**How to complete this task:** Take the lines below beginning at the line that has "exact ⟨t, rfl, ended⟩" and stopping after the line that has "have poll := exec_of_leadsTo", and print them exactly as they are, with no other lines.

**Extracted entries:**

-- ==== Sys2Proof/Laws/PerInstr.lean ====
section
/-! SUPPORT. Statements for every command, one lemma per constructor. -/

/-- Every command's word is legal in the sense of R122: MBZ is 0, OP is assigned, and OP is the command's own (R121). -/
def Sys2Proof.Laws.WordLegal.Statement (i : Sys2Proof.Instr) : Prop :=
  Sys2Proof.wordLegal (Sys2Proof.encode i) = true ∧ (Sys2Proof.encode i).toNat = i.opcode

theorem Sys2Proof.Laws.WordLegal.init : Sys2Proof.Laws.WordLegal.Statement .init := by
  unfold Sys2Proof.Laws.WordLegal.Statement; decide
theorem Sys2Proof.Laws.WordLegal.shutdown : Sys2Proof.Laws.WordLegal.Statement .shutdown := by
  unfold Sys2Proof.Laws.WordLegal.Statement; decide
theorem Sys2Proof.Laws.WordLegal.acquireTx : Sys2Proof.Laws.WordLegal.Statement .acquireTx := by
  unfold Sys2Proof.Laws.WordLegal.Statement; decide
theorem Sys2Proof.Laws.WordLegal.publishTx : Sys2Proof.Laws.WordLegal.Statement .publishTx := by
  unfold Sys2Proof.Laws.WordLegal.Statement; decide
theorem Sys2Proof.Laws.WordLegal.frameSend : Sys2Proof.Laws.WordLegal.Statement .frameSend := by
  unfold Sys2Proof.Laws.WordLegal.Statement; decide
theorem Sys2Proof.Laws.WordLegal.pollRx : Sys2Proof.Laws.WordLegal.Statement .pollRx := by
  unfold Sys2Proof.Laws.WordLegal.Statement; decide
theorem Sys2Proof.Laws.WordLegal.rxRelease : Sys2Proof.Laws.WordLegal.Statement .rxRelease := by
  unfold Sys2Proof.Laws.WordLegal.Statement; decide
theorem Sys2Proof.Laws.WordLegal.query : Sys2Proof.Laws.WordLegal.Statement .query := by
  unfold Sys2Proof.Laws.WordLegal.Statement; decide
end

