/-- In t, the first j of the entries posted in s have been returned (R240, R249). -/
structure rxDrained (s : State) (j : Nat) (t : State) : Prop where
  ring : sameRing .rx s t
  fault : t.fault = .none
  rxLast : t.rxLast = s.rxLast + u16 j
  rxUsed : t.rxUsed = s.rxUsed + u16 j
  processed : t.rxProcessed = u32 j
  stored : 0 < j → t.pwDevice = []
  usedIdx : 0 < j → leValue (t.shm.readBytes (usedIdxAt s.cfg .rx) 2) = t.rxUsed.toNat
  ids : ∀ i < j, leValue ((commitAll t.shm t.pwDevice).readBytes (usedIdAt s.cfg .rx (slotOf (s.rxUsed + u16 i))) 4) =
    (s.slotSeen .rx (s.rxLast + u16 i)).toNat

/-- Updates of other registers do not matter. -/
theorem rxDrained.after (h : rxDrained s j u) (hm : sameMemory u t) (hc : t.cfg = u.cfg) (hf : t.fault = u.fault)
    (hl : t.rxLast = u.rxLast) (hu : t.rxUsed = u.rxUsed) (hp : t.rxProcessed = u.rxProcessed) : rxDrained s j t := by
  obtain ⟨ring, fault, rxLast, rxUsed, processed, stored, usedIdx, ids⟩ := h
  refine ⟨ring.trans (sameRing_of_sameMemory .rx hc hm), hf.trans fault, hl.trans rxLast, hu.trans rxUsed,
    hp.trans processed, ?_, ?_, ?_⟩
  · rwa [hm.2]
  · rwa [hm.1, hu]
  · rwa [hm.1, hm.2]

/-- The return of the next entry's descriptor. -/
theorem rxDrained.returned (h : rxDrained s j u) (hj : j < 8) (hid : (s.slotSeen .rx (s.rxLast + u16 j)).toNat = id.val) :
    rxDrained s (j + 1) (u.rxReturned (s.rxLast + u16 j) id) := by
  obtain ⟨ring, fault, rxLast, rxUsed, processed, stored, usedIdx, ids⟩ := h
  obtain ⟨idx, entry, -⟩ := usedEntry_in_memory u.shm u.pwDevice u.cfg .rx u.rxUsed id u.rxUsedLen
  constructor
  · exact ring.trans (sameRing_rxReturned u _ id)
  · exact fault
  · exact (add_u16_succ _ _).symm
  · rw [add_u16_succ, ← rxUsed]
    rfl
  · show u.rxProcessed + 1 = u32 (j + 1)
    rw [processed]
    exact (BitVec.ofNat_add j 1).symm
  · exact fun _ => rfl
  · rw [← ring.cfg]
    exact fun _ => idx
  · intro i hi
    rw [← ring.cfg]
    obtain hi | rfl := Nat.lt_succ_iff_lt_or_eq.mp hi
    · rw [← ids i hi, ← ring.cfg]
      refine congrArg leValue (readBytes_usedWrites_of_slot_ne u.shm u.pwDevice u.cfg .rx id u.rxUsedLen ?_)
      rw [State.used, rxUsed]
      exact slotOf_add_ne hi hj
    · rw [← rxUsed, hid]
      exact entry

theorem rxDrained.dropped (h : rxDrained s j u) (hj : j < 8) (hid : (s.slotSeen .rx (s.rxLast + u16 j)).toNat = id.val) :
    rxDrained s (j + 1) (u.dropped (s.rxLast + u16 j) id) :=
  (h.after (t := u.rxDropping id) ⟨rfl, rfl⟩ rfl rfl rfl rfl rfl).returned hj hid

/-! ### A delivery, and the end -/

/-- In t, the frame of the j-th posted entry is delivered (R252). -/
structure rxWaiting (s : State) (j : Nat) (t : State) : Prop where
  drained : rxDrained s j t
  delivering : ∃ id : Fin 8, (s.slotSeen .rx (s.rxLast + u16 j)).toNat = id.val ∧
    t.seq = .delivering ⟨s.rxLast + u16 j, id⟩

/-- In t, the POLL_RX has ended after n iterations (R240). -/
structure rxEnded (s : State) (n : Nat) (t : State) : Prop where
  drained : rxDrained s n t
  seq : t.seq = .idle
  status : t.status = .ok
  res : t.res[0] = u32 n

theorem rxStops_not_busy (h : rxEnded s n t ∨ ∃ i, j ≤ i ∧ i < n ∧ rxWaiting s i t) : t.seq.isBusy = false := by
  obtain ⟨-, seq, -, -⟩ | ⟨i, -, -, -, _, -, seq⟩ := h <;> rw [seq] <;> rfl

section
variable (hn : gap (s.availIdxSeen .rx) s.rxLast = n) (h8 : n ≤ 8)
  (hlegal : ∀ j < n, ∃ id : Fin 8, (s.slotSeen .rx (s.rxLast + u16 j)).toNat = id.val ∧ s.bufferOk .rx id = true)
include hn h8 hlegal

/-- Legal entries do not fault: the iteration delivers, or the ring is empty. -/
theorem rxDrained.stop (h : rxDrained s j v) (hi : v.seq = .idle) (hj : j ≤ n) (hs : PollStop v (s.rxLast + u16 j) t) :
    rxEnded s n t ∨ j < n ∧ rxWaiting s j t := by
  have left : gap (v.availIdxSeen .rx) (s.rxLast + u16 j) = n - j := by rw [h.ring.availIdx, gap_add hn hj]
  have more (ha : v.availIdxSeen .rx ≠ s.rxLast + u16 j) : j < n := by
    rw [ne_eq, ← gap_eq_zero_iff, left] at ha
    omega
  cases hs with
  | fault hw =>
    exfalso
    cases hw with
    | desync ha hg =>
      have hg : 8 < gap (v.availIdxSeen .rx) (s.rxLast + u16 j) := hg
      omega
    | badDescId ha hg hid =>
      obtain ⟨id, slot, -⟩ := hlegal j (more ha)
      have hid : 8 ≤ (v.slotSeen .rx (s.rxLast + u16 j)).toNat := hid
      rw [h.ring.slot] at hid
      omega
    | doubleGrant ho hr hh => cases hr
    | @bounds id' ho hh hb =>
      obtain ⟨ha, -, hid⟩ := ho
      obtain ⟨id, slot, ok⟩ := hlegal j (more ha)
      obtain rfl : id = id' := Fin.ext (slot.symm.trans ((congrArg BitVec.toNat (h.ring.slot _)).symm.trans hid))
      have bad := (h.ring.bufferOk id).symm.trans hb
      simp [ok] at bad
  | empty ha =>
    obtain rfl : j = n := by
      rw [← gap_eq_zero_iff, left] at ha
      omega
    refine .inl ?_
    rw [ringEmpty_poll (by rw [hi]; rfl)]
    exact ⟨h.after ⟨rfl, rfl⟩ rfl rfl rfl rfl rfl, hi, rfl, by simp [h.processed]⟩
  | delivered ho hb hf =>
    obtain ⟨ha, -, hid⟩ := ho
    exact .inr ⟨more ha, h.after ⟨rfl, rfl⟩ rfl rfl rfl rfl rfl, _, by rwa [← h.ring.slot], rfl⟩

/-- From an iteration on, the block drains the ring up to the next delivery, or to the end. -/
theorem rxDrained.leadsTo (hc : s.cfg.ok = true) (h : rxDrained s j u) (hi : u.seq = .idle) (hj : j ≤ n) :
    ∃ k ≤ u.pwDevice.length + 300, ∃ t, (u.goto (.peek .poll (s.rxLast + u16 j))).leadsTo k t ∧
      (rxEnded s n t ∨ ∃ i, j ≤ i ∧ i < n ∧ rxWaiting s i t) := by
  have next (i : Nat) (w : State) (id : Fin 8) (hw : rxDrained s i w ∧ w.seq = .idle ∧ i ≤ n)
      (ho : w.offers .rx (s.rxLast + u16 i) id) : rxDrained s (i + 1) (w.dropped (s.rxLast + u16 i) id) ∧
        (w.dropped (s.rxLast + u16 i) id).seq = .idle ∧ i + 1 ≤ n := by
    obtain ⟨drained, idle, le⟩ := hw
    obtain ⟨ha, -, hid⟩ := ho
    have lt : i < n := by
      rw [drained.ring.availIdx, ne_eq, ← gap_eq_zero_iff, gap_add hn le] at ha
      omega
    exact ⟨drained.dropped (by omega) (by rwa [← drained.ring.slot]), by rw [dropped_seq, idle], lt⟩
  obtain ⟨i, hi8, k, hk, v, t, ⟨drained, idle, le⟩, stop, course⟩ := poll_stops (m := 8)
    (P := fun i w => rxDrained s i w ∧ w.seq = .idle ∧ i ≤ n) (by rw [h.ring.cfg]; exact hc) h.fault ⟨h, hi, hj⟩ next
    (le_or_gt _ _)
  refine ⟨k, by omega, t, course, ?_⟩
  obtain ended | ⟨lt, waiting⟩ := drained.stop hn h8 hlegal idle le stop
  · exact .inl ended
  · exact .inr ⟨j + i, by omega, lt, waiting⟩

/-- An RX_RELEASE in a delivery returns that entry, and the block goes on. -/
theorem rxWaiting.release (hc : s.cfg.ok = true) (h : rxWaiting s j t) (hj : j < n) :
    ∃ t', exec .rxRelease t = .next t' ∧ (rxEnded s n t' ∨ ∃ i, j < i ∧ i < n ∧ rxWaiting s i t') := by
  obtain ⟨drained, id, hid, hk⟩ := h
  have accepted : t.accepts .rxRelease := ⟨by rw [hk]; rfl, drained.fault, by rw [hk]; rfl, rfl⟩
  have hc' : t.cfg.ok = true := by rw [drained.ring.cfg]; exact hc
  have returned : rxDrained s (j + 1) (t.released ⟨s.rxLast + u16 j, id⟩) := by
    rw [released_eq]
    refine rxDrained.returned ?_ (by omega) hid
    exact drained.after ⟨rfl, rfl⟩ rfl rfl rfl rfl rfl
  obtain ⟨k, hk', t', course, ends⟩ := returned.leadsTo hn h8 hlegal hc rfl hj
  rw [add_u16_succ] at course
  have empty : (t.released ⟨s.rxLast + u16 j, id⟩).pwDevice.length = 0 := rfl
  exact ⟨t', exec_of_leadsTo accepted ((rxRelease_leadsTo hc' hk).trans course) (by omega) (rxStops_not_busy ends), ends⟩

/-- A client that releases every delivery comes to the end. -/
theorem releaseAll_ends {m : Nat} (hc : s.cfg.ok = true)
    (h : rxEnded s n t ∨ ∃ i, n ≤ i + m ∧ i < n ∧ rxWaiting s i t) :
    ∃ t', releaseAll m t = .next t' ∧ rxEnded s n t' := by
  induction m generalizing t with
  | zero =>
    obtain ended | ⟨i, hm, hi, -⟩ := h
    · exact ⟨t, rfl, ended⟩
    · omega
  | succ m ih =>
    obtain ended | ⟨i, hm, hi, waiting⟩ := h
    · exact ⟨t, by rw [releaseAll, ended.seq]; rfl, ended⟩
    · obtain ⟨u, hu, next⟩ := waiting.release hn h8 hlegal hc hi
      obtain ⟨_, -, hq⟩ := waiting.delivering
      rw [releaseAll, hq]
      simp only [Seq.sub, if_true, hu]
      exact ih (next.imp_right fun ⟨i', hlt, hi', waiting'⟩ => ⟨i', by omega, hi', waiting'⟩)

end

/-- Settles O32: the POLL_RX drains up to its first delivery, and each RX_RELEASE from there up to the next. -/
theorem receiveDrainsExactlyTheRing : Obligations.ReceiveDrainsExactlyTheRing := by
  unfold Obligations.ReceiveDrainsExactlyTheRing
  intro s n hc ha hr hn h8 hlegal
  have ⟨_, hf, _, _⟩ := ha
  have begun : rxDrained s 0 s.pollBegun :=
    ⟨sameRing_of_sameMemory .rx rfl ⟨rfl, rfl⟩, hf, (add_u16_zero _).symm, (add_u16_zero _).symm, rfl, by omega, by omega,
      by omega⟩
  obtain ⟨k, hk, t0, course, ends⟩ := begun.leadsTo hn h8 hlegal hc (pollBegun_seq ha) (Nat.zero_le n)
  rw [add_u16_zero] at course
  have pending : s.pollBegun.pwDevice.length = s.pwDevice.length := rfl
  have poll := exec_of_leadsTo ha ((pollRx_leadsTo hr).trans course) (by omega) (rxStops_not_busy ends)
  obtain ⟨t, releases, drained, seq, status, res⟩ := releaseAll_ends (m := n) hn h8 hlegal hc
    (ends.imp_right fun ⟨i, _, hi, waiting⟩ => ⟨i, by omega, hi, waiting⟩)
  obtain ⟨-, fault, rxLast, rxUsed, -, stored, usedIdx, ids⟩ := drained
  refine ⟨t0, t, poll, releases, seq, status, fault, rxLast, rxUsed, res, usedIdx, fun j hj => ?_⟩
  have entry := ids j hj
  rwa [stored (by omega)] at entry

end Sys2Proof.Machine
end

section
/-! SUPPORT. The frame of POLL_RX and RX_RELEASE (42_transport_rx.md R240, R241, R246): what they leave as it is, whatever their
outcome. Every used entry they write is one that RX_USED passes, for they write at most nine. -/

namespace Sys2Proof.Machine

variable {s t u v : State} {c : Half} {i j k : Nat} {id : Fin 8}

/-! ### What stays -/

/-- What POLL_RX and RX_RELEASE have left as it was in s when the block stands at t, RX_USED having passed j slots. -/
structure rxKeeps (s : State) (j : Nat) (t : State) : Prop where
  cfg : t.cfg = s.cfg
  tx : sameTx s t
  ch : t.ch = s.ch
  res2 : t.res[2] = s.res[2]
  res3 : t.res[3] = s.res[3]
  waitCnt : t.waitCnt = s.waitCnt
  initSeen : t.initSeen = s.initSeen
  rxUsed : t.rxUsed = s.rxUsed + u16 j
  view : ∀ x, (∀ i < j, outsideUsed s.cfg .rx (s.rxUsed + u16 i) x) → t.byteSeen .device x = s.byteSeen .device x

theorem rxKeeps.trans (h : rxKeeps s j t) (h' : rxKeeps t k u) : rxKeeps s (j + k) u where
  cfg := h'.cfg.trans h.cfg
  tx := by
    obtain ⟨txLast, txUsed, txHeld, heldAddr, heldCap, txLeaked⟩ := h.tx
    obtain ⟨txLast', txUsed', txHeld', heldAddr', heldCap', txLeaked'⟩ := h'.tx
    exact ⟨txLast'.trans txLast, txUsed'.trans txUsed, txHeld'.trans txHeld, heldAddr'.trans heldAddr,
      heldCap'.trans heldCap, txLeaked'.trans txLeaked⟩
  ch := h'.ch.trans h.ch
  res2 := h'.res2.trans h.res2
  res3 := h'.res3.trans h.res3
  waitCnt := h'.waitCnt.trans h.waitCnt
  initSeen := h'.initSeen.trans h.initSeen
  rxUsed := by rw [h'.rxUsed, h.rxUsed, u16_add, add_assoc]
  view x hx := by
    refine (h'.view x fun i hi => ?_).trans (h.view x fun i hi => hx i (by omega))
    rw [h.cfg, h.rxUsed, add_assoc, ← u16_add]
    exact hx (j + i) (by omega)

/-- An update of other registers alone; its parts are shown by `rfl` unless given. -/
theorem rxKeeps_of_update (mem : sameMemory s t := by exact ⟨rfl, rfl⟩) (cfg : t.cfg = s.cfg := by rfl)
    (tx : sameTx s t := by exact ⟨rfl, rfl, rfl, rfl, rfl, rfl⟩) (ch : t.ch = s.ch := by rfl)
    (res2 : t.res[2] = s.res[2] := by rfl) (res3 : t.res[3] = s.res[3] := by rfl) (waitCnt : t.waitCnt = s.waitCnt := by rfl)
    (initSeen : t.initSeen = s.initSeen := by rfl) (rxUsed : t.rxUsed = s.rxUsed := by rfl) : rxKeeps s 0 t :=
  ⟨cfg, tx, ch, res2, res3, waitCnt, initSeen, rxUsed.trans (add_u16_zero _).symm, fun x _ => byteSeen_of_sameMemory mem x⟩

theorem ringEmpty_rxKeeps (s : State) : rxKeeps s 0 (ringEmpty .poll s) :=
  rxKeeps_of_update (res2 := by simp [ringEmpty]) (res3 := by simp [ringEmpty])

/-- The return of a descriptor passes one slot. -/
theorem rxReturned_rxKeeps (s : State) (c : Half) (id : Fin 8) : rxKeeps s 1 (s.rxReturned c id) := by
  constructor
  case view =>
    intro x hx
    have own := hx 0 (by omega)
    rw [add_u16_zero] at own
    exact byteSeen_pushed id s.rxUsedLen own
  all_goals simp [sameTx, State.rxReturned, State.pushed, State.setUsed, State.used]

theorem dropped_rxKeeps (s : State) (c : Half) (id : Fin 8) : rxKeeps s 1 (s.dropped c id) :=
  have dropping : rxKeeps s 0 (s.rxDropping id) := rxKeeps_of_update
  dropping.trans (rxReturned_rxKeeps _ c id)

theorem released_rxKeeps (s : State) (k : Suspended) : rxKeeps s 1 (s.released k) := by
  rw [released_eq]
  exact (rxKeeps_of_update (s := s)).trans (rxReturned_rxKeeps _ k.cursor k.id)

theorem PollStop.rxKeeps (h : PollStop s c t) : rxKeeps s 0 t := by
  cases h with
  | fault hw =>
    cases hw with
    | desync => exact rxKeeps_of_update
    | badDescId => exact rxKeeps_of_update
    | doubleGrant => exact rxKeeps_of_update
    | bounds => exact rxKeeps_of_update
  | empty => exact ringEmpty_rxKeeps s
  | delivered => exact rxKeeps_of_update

**Output for this exercise:**
    · exact ⟨t, rfl, ended⟩
    · omega
  | succ m ih =>
    obtain ended | ⟨i, hm, hi, waiting⟩ := h
    · exact ⟨t, by rw [releaseAll, ended.seq]; rfl, ended⟩
    · obtain ⟨u, hu, next⟩ := waiting.release hn h8 hlegal hc hi
      obtain ⟨_, -, hq⟩ := waiting.delivering
      rw [releaseAll, hq]
      simp only [Seq.sub, if_true, hu]
      exact ih (next.imp_right fun ⟨i', hlt, hi', waiting'⟩ => ⟨i', by omega, hi', waiting'⟩)

end

/-- Settles O32: the POLL_RX drains up to its first delivery, and each RX_RELEASE from there up to the next. -/
theorem receiveDrainsExactlyTheRing : Obligations.ReceiveDrainsExactlyTheRing := by
  unfold Obligations.ReceiveDrainsExactlyTheRing
  intro s n hc ha hr hn h8 hlegal
  have ⟨_, hf, _, _⟩ := ha
  have begun : rxDrained s 0 s.pollBegun :=
    ⟨sameRing_of_sameMemory .rx rfl ⟨rfl, rfl⟩, hf, (add_u16_zero _).symm, (add_u16_zero _).symm, rfl, by omega, by omega,
      by omega⟩
  obtain ⟨k, hk, t0, course, ends⟩ := begun.leadsTo hn h8 hlegal hc (pollBegun_seq ha) (Nat.zero_le n)
  rw [add_u16_zero] at course
  have pending : s.pollBegun.pwDevice.length = s.pwDevice.length := rfl
  have poll := exec_of_leadsTo ha ((pollRx_leadsTo hr).trans course) (by omega) (rxStops_not_busy ends)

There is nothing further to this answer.